── Data supplied ──
-- ==== Sys2Proof/Decode.lean ====
section
/-! DEFINITION. The decoders of the five formats (`30_encoding.md` rules R47 to R52), the encoder, and the reading of
the host's byte-sized table words. -/

namespace Sys2Proof

/-- Why a code selects no operation. -/
inductive Reject where
  /-- `st` in 5 to 7, or `st = 4` with `cph = 3`: an unreachable position, to which the spec gives no behaviour (R56 c). -/
  | unreachablePosition
  /-- `rst = 0`: selects nothing (R52). -/
  | nothingSelected
  deriving DecidableEq, Repr

/-- What a decoder answers. -/
inductive Decoded where
  | ok (i : Instr)
  | reject (r : Reject)
  deriving DecidableEq, Repr

/-- Format `SEQ` (R50): `st` in bits 4 to 2, `cph` in bits 1 to 0. `cph` is looked at only when `st` is 4. -/
def decodeSeq (w : BitVec 5) : Decoded :=
  let st := w.extractLsb' 2 3
  let cph := w.extractLsb' 0 2
  if st = 0#3 then .ok .huntReset
  else if st = 1#3 then .ok .waitRise
  else if st = 2#3 then .ok .waitFall
  else if st = 3#3 then .ok .sample
  else if st = 4#3 then
    if cph = 0#2 then .ok .capWaitLow
    else if cph = 1#2 then .ok .capWaitHigh
    else if cph = 2#2 then .ok .capDelay
    else .reject .unreachablePosition
  else .reject .unreachablePosition

/-- Format `CELL` (R49): bit 1 is the reset flag, bit 0 the bit value; `11` is an alias of RESET (R56 b, R78). -/
def decodeCell (w : BitVec 2) : Decoded :=
  if w.getLsbD 1 then .ok .pushReset
  else if w.getLsbD 0 then .ok .pushOne
  else .ok .pushZero

/-- Format `FRAME` (R48): every one of the 65536 words is legal (R56 a). -/
def decodeFrameCode (w : Word) : Decoded := .ok (.decode w)

/-- Format `DISP` (R51): bit 1 is `poll`, bit 0 is `q_avail`, which is looked at only when `poll` is 1. -/
def decodeDisp (w : BitVec 2) : Decoded :=
  if w.getLsbD 1 then
    if w.getLsbD 0 then .ok .dispPop else .ok .dispPollEmpty
  else .ok .dispIdle

/-- Format `RST` (R52): 1 selects `RST`, 0 selects nothing. -/
def decodeRst (w : BitVec 1) : Decoded :=
  if w.getLsbD 0 then .ok .rst else .reject .nothingSelected

/-- The decoder: total on every code of every format (R47). -/
def decode : Code → Decoded
  | .seq w => decodeSeq w
  | .cell w => decodeCell w
  | .frame w => decodeFrameCode w
  | .disp w => decodeDisp w
  | .rst w => decodeRst w

/-- The encoder: the code the tables of R48 to R52 give for an operation. Bits a table leaves open (`cph` outside the
capture, `q_avail` under `poll = 0`, the bit value of RESET) are 0 (log entry 8). -/
def encode : Instr → Code
  | .huntReset => .seq 0b00000#5
  | .waitRise => .seq 0b00100#5
  | .waitFall => .seq 0b01000#5
  | .sample => .seq 0b01100#5
  | .capWaitLow => .seq 0b10000#5
  | .capWaitHigh => .seq 0b10001#5
  | .capDelay => .seq 0b10010#5
  | .pushZero => .cell 0b00#2
  | .pushOne => .cell 0b01#2
  | .pushReset => .cell 0b10#2
  | .decode w => .frame w
  | .dispIdle => .disp 0b00#2
  | .dispPollEmpty => .disp 0b10#2
  | .dispPop => .disp 0b11#2
  | .rst => .rst 1#1

/-- One row of `spec/opcode_table.json`: a code of this format selects the operation when its bits under `mask` are
`value`. -/
structure Row where
  format : Format
  value : Nat
  mask : Nat
  deriving DecidableEq, Repr

/-- The row of an operation, copied from the table's "format", "match" and "mask". -/
def tableRow : Instr → Row
  | .huntReset => ⟨.seq, 0x00, 0x1c⟩
  | .waitRise => ⟨.seq, 0x04, 0x1c⟩
  | .waitFall => ⟨.seq, 0x08, 0x1c⟩
  | .sample => ⟨.seq, 0x0c, 0x1c⟩
  | .capWaitLow => ⟨.seq, 0x10, 0x1f⟩
  | .capWaitHigh => ⟨.seq, 0x11, 0x1f⟩
  | .capDelay => ⟨.seq, 0x12, 0x1f⟩
  | .pushZero => ⟨.cell, 0x0, 0x3⟩
  | .pushOne => ⟨.cell, 0x1, 0x3⟩
  | .pushReset => ⟨.cell, 0x2, 0x2⟩
  | .decode _ => ⟨.frame, 0x0, 0x0⟩
  | .dispIdle => ⟨.disp, 0x0, 0x2⟩
  | .dispPollEmpty => ⟨.disp, 0x2, 0x3⟩
  | .dispPop => ⟨.disp, 0x3, 0x3⟩
  | .rst => ⟨.rst, 0x1, 0x1⟩

/-- A code fits a row. -/
def Row.fits (r : Row) (c : Code) : Bool :=
  decide (c.format = r.format) && decide (c.bits &&& r.mask = r.value)

/-- DESIGN CHOICE (log entry 9): the format in which an 8-bit table word is read. A byte carries no format tag, and
the codes 0 to 3 are codes of several formats at once. The `SEQ` words that a reachable position can show keep their
reading; of the low codes that no reachable position shows, 1 is read as the `rst` pin and 2 and 3 as a polled
`{poll, q_avail}`. -/
def byteCode (w : Nat) : Option Code :=
  if w = 1 then some (.rst 1#1)
  else if w = 2 ∨ w = 3 then some (.disp (BitVec.ofNat 2 w))
  else if w < 32 then some (.seq (BitVec.ofNat 5 w))
  else none

/-- The code a table word of `nbits` bits stands for: by its width where that names the format, else `byteCode`. -/
def tableCode (nbits w : Nat) : Option Code :=
  if nbits = 16 then (if w < 65536 then some (.frame (BitVec.ofNat 16 w)) else none)
  else if nbits = 8 then byteCode w
  else if nbits = 5 then (if w < 32 then some (.seq (BitVec.ofNat 5 w)) else none)
  else if nbits = 2 then (if w < 4 then some (.cell (BitVec.ofNat 2 w)) else none)
  else if nbits = 1 then (if w < 2 then some (.rst (BitVec.ofNat 1 w)) else none)
  else none

/-- The operation the decoder reads from a table word (log entry 9). -/
def decodeTableWord (nbits w : Nat) : Option Instr :=
  match tableCode nbits w with
  | none => none
  | some c =>
    match decode c with
    | .ok i => some i
    | .reject _ => none

end Sys2Proof
end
───
- _What you should do_: From the line that has "behaviour (R56 c). -/" through the line that has "inductive Decoded where", copy every line exactly as it appears above, and leave out all others.

- _Result of the exercise_:
  /-- `st` in 5 to 7, or `st = 4` with `cph = 3`: an unreachable position, to which the spec gives no behaviour (R56 c). -/
  | unreachablePosition
  /-- `rst = 0`: selects nothing (R52). -/
  | nothingSelected
  deriving DecidableEq, Repr

/-- What a decoder answers. -/
inductive Decoded where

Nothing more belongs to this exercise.